Chérif disse ainda que estava muito impressionado com os abusos de que os prisioneiros de Abu Grahib, no Iraque, eram alvo por parte dos Estados Unidos da América.

A célula de "Buttes Chaumont" (nome que referencia um parque da vizinhança) liderada por Benyettou, à qual Kouachi pertence, passa a ser responsável pelo envio de dezenas de jovens para combater no Iraque.

Mas enquanto as suas crenças se tornaram mais e mais ferozes, o treino a que estava sujeito mantinha-se amador. O grupo corria algumas vezes a volta do parque para manter a forma física e visionava alguns vídeos sobre como manejar uma Kalashnikov.

Em Janeiro de 2005, Chérif Kouachi foi detido quando se preparava para voar para a Síria sendo que o destino final era o Iraque. No tribunal, Chérif disse estar arrependido.
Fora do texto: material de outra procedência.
/-- 60_exceptions.md R245: the errors of the primitive codec commands past Geometry, in their order. -/
def Obligations.CodecErrorsInOrder : Prop :=
  ∀ (s : State) (f : PixFmt), s.regs.width ≠ 0 → PixFmt.ofCode s.regs.pixfmt = some f → s.mem.wf = true →
    let w := s.regs.width.toNat
    let h := s.regs.height.toNat
    let srcLen := s.regs.srcLen.toNat
    let dstCap := s.regs.dstCap.toNat
    let src (n : Nat) : List Byte := s.mem.readSeq s.regs.srcBase.toNat n
    (windowsReady .rowEnc s = true →
      (srcLen < w * f.bpp → endsWithError .rowEnc s s.regs 0x00000526) ∧
      (w * f.bpp ≤ srcLen → dstCap < (encodeRow (src (w * f.bpp)) w f.bpp).length →
        endsWithError .rowEnc s s.regs 0x00000146)) ∧
    (windowsReady .rowDec s = true →
      (dstCap < w * f.bpp → endsWithError .rowDec s s.regs 0x00000146) ∧
      (∀ e, w * f.bpp ≤ dstCap → decodeRow (src srcLen) w f.bpp = .error e →
        endsWithError .rowDec s s.regs (doneStatus (some e)))) ∧
    (s.regs.height ≠ 0 → windowsReady .imgEnc s = true →
      (srcLen < w * h * f.bpp → endsWithError .imgEnc s s.regs 0x00000526) ∧
      (w * h * f.bpp ≤ srcLen → (∀ b, encodeImage w f.bpp h (src (w * h * f.bpp)) ≠ .ok b) →
        endsWithError .imgEnc s s.regs 0x00000176) ∧
      (∀ b, w * h * f.bpp ≤ srcLen → encodeImage w f.bpp h (src (w * h * f.bpp)) = .ok b → dstCap < b.length →
        endsWithError .imgEnc s s.regs 0x00000146)) ∧
    (s.regs.height ≠ 0 → windowsReady .imgDec s = true →
      (dstCap < w * h * f.bpp → endsWithError .imgDec s s.regs 0x00000146) ∧
      (∀ e, w * h * f.bpp ≤ dstCap → decodeImage w f.bpp h (src srcLen) = .error e →
        endsWithError .imgDec s s.regs (doneStatus (some e)))) ∧
    (∀ df, s.regs.height ≠ 0 → windowsReady (.cvt df) s = true →
      (srcLen < w * h * f.bpp → endsWithError (.cvt df) s s.regs 0x00000526) ∧
      (w * h * f.bpp ≤ srcLen → dstCap < w * h * df.bpp → endsWithError (.cvt df) s s.regs 0x00000146))

/-- 44_image.md R172: DecodeImage's errors row by row: the length prefix, the row's body, the row; what a
good row leaves goes on below it. -/
def Obligations.DecodeImageRowByRow : Prop :=
  ∀ (w bpp h : Nat) (s : List Byte),
    decodeImage w bpp 0 s = .ok ([], 0) ∧
    (s.length < 2 → decodeImage w bpp (h + 1) s = .error ⟨.truncated, 3⟩) ∧
    (∀ b0 b1 body, s = b0 :: b1 :: body →
      let len := b0.toNat + 256 * b1.toNat
      (body.length < len → decodeImage w bpp (h + 1) s = .error ⟨.truncated, 4⟩) ∧
      (∀ e, len ≤ body.length → decodeRow (body.take len) w bpp = .error e →
        decodeImage w bpp (h + 1) s = .error e) ∧
      (∀ row e, len ≤ body.length → decodeRow (body.take len) w bpp = .ok row →
        decodeImage w bpp h (body.drop len) = .error e → decodeImage w bpp (h + 1) s = .error e) ∧
      (∀ row pix p, len ≤ body.length → decodeRow (body.take len) w bpp = .ok row →
        decodeImage w bpp h (body.drop len) = .ok (pix, p) →
        decodeImage w bpp (h + 1) s = .ok (row ++ pix, 2 + len + p)))

/-- 46_file.md R211, R212: the errors of the file-level commands in their order; past the parse point the
header registers keep what was parsed (10_state.md R36). When no check fails: the fields FileFront returns, and the
pixels and the number of source bytes that ReadBody returns, for either compression. -/
def Obligations.FileFrontThenReadBody : Prop :=
  ∀ (i : Instr) (s : State), i ∈ [Instr.fileCompress, .fileDecompress, .fileConvert .rgb8, .fileConvert .gray8] →
    windowsReady i s = true → s.mem.wf = true →
    let l := s.cfg.layout
    let h := s.mem.readSeq s.regs.srcBase.toNat (hdrSize l)
    let ck := cksum (s.mem.readSeq s.regs.srcBase.toNat s.regs.srcLen.toNat) (offCksum l)
    let bad : Byte := (~~~(validate l h ck)).setWidth 8 &&& 0x1F
    let parsed := { s.regs with
      width := readLe32 h (offWidth l)
      height := readLe32 h (offHeight l)
      fmt := 0#16 ++ byteAt h (offComp l) ++ byteAt h (offPixfmt l)
      hdrCksum := (readLe16 h (offCksum l)).setWidth 32
      hdrPixoff := readLe32 h (offPixoff l)
      calcCksum := ck.setWidth 32
      hdrValid := validate l h ck }
    (s.regs.srcLen.toNat < hdrSize l → endsWithError i s s.regs 0x00000126) ∧
    (hdrSize l ≤ s.regs.srcLen.toNat → bad ≠ 0 →
      endsWithError i s parsed (0x00000016 ||| bad.setWidth 32 <<< 8)) ∧
    (hdrSize l ≤ s.regs.srcLen.toNat → bad = 0 → s.fileInfo.c = 0 →
      s.regs.srcLen.toNat - hdrSize l < s.fileInfo.w.toNat * s.fileInfo.h.toNat * s.fileInfo.f.bpp →
      endsWithError i s parsed 0x00000226) ∧
    (∀ e, hdrSize l ≤ s.regs.srcLen.toNat → bad = 0 → s.fileInfo.c ≠ 0 →
      decodeImage s.fileInfo.w.toNat s.fileInfo.f.bpp s.fileInfo.h.toNat
        (s.mem.readSeq (s.regs.srcBase.toNat + hdrSize l) (s.regs.srcLen.toNat - hdrSize l)) = .error e →
      endsWithError i s parsed (doneStatus (some e))) ∧
    (hdrSize l ≤ s.regs.srcLen.toNat → bad = 0 →
      s.fileInfo.w = readLe32 h (offWidth l) ∧ s.fileInfo.h = readLe32 h (offHeight l) ∧
      s.fileInfo.f.code = byteAt h (offPixfmt l) ∧ s.fileInfo.c = byteAt h (offComp l)) ∧
    (hdrSize l ≤ s.regs.srcLen.toNat → bad = 0 →
      let n := s.fileInfo.w.toNat * s.fileInfo.h.toNat * s.fileInfo.f.bpp
      (s.fileInfo.c = 0 → n ≤ s.regs.srcLen.toNat - hdrSize l →
        readBody s s.fileInfo = .ok (s.mem.readSeq (s.regs.srcBase.toNat + hdrSize l) n, hdrSize l + n)) ∧
      (∀ pix p, s.fileInfo.c ≠ 0 →
        decodeImage s.fileInfo.w.toNat s.fileInfo.f.bpp s.fileInfo.h.toNat
          (s.mem.readSeq (s.regs.srcBase.toNat + hdrSize l) (s.regs.srcLen.toNat - hdrSize l)) = .ok (pix, p) →
        readBody s s.fileInfo = .ok (pix, hdrSize l + p)))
"À medida que o dia da partida ficava mais perto, eu só queria voltar atrás. Mas fiquei com medo porque arriscava a ser visto como um cobarde", disse ao juiz.

Foi condenado a três anos de cadeia, mas cumpriu apenas metade em duas das mais perigosas prisões francesas. A experiência mudou-o, lembra o advogado: "Não ficou o mesmo".
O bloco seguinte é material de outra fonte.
-- ==== Sys2Proof/Tests/Slice0.lean ====
section
/-! SUPPORT. The model's own tests: ill-formed terms that are refused, words written out from the spec's
encoding, single steps against the vectors of spec/95_test_vectors.md, and for every obligation with
hypotheses concrete values that meet them (`witness_<name>`). -/

namespace Sys2Proof.Tests

open Sys2Proof Sys2Proof.Machine

-- One theorem at a time: checked all at once, the threads' stacks alone exceed the memory limit.
set_option Elab.async false

/-! ## States -/

/-- After reset with `bs` at 0x1000 as the source window, a destination window of `cap` bytes at 0x2000,
and WIDTH, HEIGHT and FMT. -/
def ready (bs : List Byte) (w h f cap : Word) : State :=
  { State.reset.preload 0x1000 bs with
    regs := { Regs.zero with
      srcBase := 0x1000, srcLen := BitVec.ofNat 32 bs.length, dstBase := 0x2000, dstCap := cap,
      width := w, height := h, fmt := f } }

/-- The same state with the layout L20. -/
def inL20 (s : State) : State := { s with cfg := { s.cfg with layout := .L20 } }

/-- The state of a `next`; the reset state (STATUS 0) for a stop. -/
def after : Host.Outcome State Fault Refusal → State
  | .next t => t
  | .fault _ => State.reset
  | .refused _ => State.reset

/-- The state after the word is accepted and the engine has taken its step. -/
def ends (w : Word) (s : State) : State := after (step (s.accept w))

/-- Whether the step answers a next state. -/
def goesOn : Host.Outcome State Fault Refusal → Bool
  | .next _ => true
  | .fault _ => false
  | .refused _ => false

/-- STATUS, OUT_LEN, IN_POS and the first `n` destination bytes. -/
def seen (n : Nat) (s : State) : Word × Word × Word × List Byte :=
  (s.regs.status, s.regs.outLen, s.regs.inPos, s.dstSeq 0 n)

/-- F1 of 95_test_vectors.md V7: a Gray8 2x2 uncompressed file. -/
def fileF1 : List Byte :=
  [0x41, 0x49, 0x46, 0x06, 0x16, 0x02, 0x00, 0x02, 0, 0, 0, 0x02, 0, 0, 0, 0x13, 0, 0, 0, 0x07, 0x07, 0x07, 0x08]

/-- F1C of V7: F1 compressed. -/
def fileF1C : List Byte :=
  [0x41, 0x49, 0x46, 0x0A, 0xE5, 0x02, 0x01, 0x02, 0, 0, 0, 0x02, 0, 0, 0, 0x13, 0, 0, 0,
    0x02, 0x00, 0x02, 0x07, 0x04, 0x00, 0x00, 0x02, 0x07, 0x08]

/-- R2 of V7: an RGB8 2x1 compressed file. -/
def fileR2 : List Byte :=
  [0x41, 0x49, 0x46, 0x56, 0x06, 0x01, 0x01, 0x02, 0, 0, 0, 0x01, 0, 0, 0, 0x13, 0, 0, 0,
    0x08, 0x00, 0x00, 0x02, 0xC8, 0x64, 0x32, 0x01, 0x02, 0x03]

/-! ## Well-formedness: one ill-formed term for each check -/

theorem test_repeat_tag_zero_ill_formed : (Instr.repeatBlock 0 [7]).wellFormed = false := by decide

theorem test_repeat_two_gray_pixels_ill_formed : (Instr.repeatBlock 2 [7, 7]).wellFormed = false := by decide

theorem test_literal_count_zero_ill_formed : (Instr.literalBlock 0 []).wellFormed = false := by decide
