-- ==== Sys2Proof/Machine/Operands.lean ====
section
/-! DEFINITION. How a command's operands are read (30_encoding.md R92, R94; 00_scope.md R13). -/

namespace Sys2Proof.Machine

/-- An `f64` operand as an exact rational; none for NaN and the infinities, which are never converted (00_scope.md R13). -/
def realOperand (b : Word64) : Option Rat :=
  match Binary64.value b with
  | .fin q => some q
  | .inf _ => none
  | .nan => none

/-- An `i64` operand as a signed integer (30_encoding.md R94). -/
def intOperand (n : Word64) : Int := n.toInt

/-- Whether an integer fits `i64` (40_stepper.md R143). -/
def fitsI64 (n : Int) : Bool := -(2 ^ 63) ≤ n && n ≤ 2 ^ 63 - 1

end Sys2Proof.Machine
end

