-- ==== Sys2Proof/Machine/Core.lean ====
section
/-! DEFINITION. The machine as the host sees it. -/

def Sys2Proof.core : Host.Core :=
  { State := Sys2Proof.Machine.State
    Fault := Sys2Proof.Machine.Fault
    Refusal := Sys2Proof.Machine.Refusal
    step := Sys2Proof.Machine.step
    reset := Sys2Proof.Machine.State.reset }
end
O seu corpo também se alterou graças a muitas horas de ginásio: o miúdo relativamente franzino tornara-se um homem musculoso.
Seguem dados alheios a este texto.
-- ==== Sys2Proof/Laws/Steps.lean ====
section
/-! SUPPORT. Everything exec and step can do, said once. -/

namespace Sys2Proof.Machine

/-- A command is its unit's command operation, started as a waiting command is. -/
theorem exec_eq (i : Instr) (s : State) : exec i s =
    match i.target.kind with
    | .stepper => stepperCommand i.target.inst i (fun p => Stepper.startJob p i.target.inst (.command i)) s
    | .servo => servoCommand i.target.inst i (fun p => Servo.startJob p i.target.inst (.command i)) s
    | .qdec => qdecCommand i.target.inst i (fun p => Qdec.startJob p i.target.inst (.command i)) s := by
  cases i <;> rfl

/-- Everything exec can do where it answers a next state: the instance is not bound, and the host alone is told; or it is not
free, and the command waits; or the command is started and run to its end. -/
theorem exec_next {i : Instr} {s t : State} (h : exec i s = .next t) : s.halted = false ∧
    ((s.bound i.target = false ∧ t = s.noInstance) ∨
      (∃ k x, i.target = ⟨.stepper, k⟩ ∧ s.stepper k = some x ∧
        (x.free = false ∧ t = s.putStepper k ({ x with ctl := x.ctl.enqueue (.command i) }, s.world) ∨
          x.free = true ∧ t = s.putStepper k (let r := Stepper.startJob s.params k (.command i) x s.world
            Stepper.complete s.params k r.1 r.2))) ∨
      (∃ j x, i.target = ⟨.servo, j⟩ ∧ s.servo j = some x ∧
        (x.free = false ∧ t = s.putServo j ({ x with ctl := x.ctl.enqueue (.command i) }, s.world) ∨
          x.free = true ∧ t = s.putServo j (let r := Servo.startJob s.params j (.command i) x s.world
            Servo.complete s.params j r.1 r.2))) ∨
      ∃ d x, i.target = ⟨.qdec, d⟩ ∧ s.qdec d = some x ∧
        (x.free = false ∧ t = s.putQdec d ({ x with ctl := x.ctl.enqueue (.command i) }, s.world) ∨
          x.free = true ∧ t = s.putQdec d (Qdec.startJob s.params d (.command i) x s.world))) := by
  rw [exec_eq] at h
  rcases hT : i.target with ⟨kind, n⟩
  rw [hT] at h
  cases kind <;> simp only at h
  · obtain ⟨hh, ⟨hn, rfl⟩ | ⟨x, hx, hr⟩⟩ := stepperCommand_next h
    · exact ⟨hh, .inl ⟨by simp [State.bound, hn], rfl⟩⟩
    · exact ⟨hh, .inr (.inl ⟨n, x, rfl, hx, hr⟩)⟩
  · obtain ⟨hh, ⟨hn, rfl⟩ | ⟨x, hx, hr⟩⟩ := servoCommand_next h
    · exact ⟨hh, .inl ⟨by simp [State.bound, hn], rfl⟩⟩
    · exact ⟨hh, .inr (.inr (.inl ⟨n, x, rfl, hx, hr⟩))⟩
  · obtain ⟨hh, ⟨hn, rfl⟩ | ⟨x, hx, hr⟩⟩ := qdecCommand_next h
    · exact ⟨hh, .inl ⟨by simp [State.bound, hn], rfl⟩⟩
    · exact ⟨hh, .inr (.inr (.inr ⟨n, x, rfl, hx, hr⟩))⟩

/-- What a move other than a command can do to stepper k and the world. -/
def Stepper.Moved (p : Params) (k : Nat) (x : Stepper) (w : World) (r : Stepper × World) : Prop :=
  (x.free = true ∧ r = Stepper.finish k .illegalCommand none x w) ∨
    (∃ j, r = ({ x with ctl := x.ctl.enqueue j }, w)) ∨ r = Stepper.turn p k x w

/-- What a move other than a command can do to servo j and the world. -/
def Servo.Moved (p : Params) (j : Nat) (x : Servo) (w : World) (r : Servo × World) : Prop :=
  (x.free = true ∧ r = Servo.finish j .illegalCommand none x w) ∨
    (∃ job, r = ({ x with ctl := x.ctl.enqueue job }, w)) ∨ r = Servo.turn p j x w

/-- What a move other than a command can do to decoder d and the world. -/
def Qdec.Moved (p : Params) (d : Nat) (x : Qdec) (w : World) (r : Qdec × World) : Prop :=
  (x.free = true ∧ r = Qdec.finish d .illegalCommand none x w) ∨
    (∃ j, r = ({ x with ctl := x.ctl.enqueue j }, w)) ∨ r = Qdec.turn p d x w ∨ r = x.poll p w

/-- The next states a move can lead to. -/
inductive State.Move (s : State) : State → Prop where
  | command (i : Instr) {t : State} (h : exec i s = .next t) : Move s t
  | nobody : Move s s.noInstance
  | stepper (k : Nat) {x : Stepper} {r : Stepper × World} (hx : s.stepper k = some x)
      (hr : Stepper.Moved s.params k x s.world r) : Move s (s.putStepper k r)
  | servo (j : Nat) {x : Servo} {r : Servo × World} (hx : s.servo j = some x) (hr : Servo.Moved s.params j x s.world r) :
      Move s (s.putServo j r)
  | qdec (d : Nat) {x : Qdec} {r : Qdec × World} (hx : s.qdec d = some x) (hr : Qdec.Moved s.params d x s.world r) :
      Move s (s.putQdec d r)
  | shutdown : Move s s.shutdown
  | setFreq {hz : Rat} (h : freqLegal hz = true) : Move s (s.setFreq hz)
  | outsideWrite {a : RegAddr} (b : Byte) (h : a ∉ s.blockAddrs) : Move s (s.outsideWrite a b)
  | outsideAllStop : Move s s.outsideAllStop

theorem State.move_sendJob (s : State) (who : Target) (j : Job) : s.Move (s.sendJob who j) := by
  unfold State.sendJob
  split <;> split
  · exact .nobody
  · exact .stepper _ ‹_› (.inr (.inl ⟨_, rfl⟩))
  · exact .nobody
  · exact .servo _ ‹_› (.inr (.inl ⟨_, rfl⟩))
  · exact .nobody
  · exact .qdec _ ‹_› (.inr (.inl ⟨_, rfl⟩))

theorem State.move_rejectAt (s : State) (who : Target) : s.Move (s.rejectAt who) := by
  unfold State.rejectAt
  split <;> split
  · exact .nobody
  · refine .stepper _ ‹_› ?_
    split
    · exact .inl ⟨‹_›, rfl⟩
    · exact .inr (.inl ⟨_, rfl⟩)
  · exact .nobody
  · refine .servo _ ‹_› ?_
    split
    · exact .inl ⟨‹_›, rfl⟩
    · exact .inr (.inl ⟨_, rfl⟩)
  · exact .nobody
  · refine .qdec _ ‹_› ?_
    split
    · exact .inl ⟨‹_›, rfl⟩
    · exact .inr (.inl ⟨_, rfl⟩)

theorem State.move_turnOf {s t : State} {who : Target} (h : s.turnOf who = some t) : s.Move t := by
  unfold State.turnOf at h
  split at h <;> obtain ⟨x, hx, rfl⟩ := Option.map_eq_some_iff.mp h
  · exact .stepper _ hx (.inr (.inr rfl))
  · exact .servo _ hx (.inr (.inr rfl))
  · exact .qdec _ hx (.inr (.inr (.inl rfl)))

theorem State.move_pollOf {s t : State} {d : Nat} (h : s.pollOf d = some t) : s.Move t := by
  obtain ⟨x, hx, rfl⟩ := Option.map_eq_some_iff.mp h
  exact .qdec _ hx (.inr (.inr (.inr rfl)))

theorem orNoAgent_next {o : Option State} {t : State} (h : orNoAgent o = .next t) : o = some t := by
  unfold orNoAgent at h
  split at h <;> simp_all

/-- One event that leads to a next state is a move. -/
theorem takeEvent_next {e : Event} {s t : State} (h : takeEvent e s = .next t) : s.Move t := by
  cases e <;> simp only [takeEvent] at h
  case frame bytes =>
    unfold hostFrame at h
    split at h
    · exact .command _ h
    · cases h
      unfold State.rejectFrame
      split
      · exact .nobody
      · exact s.move_rejectAt _
  case send bytes =>
    cases h
    unfold State.sendFrame
    split
    · exact s.move_sendJob _ _
    · split
      · exact .nobody
      · exact s.move_sendJob _ _
  case turn who => exact State.move_turnOf (orNoAgent_next h)
  case poll d => exact State.move_pollOf (orNoAgent_next h)
  case shutdown => cases h; exact .shutdown
  case setFreq hz =>
    split at h
    · cases h; exact .setFreq ‹_›
    · cases h
  case outsideWrite a b =>
    split at h
    · cases h
    · cases h; exact .outsideWrite b ‹_›
  case outsideAllStop => cases h; exact .outsideAllStop

/-- A step that leads to a next state is a move of the state with that move taken off the schedule; the block was not
halted. -/
theorem step_next {s t : State} (h : step s = .next t) : s.halted = false ∧ s.afterEvent.Move t := by
  unfold step at h
  split at h
  · cases h
  · exact ⟨by simpa using ‹¬s.halted = true›, takeEvent_next h⟩

end Sys2Proof.Machine
end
No mesmo documentário, um assistente social afirma que, durante a detenção, antes do julgamento, Kouachi começou a perceber que foi manipulado por Benyettou. Mas já era tarde.

Caminho sem volta
Depois de ter cumprido a sentença, Chérif foi apanhado outra vez pela polícia em 2010. Era suspeito de fazer parte de um grupo que tentou ajudar à fuga de Smain Ali Belkacem, que em 1995 foi autor de um ataque na rede de transportes de Paris que matou oito pessoas e feriu 120.

Mas a polícia tinha poucas provas conclusivas. Apenas encontrou alguns vídeos com mensagens radicais e a discursos da Al-Qaeda e a sua “pegada” na Internet mostrava que Kouachi tinha procurado informação em sites jihadistas.

Ainda foi assistente num outro processo – um estatuto especial do código de processo penal francês que implica a suspeição de alguma implicação no caso – antes de ser completamente ilibado de todas as suspeitas.

Esta oportunidade perdida dará muito que falar nestes dias que se seguem ao atentado mais sangrento realizado em solo francês. O documento do tribunal que põe fim ao caso, na época, foi publicado pelo “Le Point”. E adensa a dúvida de como tudo foi possível.

"Apesar de confessar uma imersão total no Islão radical, e o seu interesse e defesa de teorias que defendem e legitimam a jihad armada, bem como a sua relação com alguns intervenientes no caso, a investigação preliminar não comprova o envolvimento de Chérif Kouachi," lê-se no documento. Por isso, "as suspeitas não tiveram seguimento".

O resto da história é o que se sabe. Uma quarta-feira sangrenta com 12 mortes e 11 feridos e uma ferida aberta na liberdade de imprensa na Europa.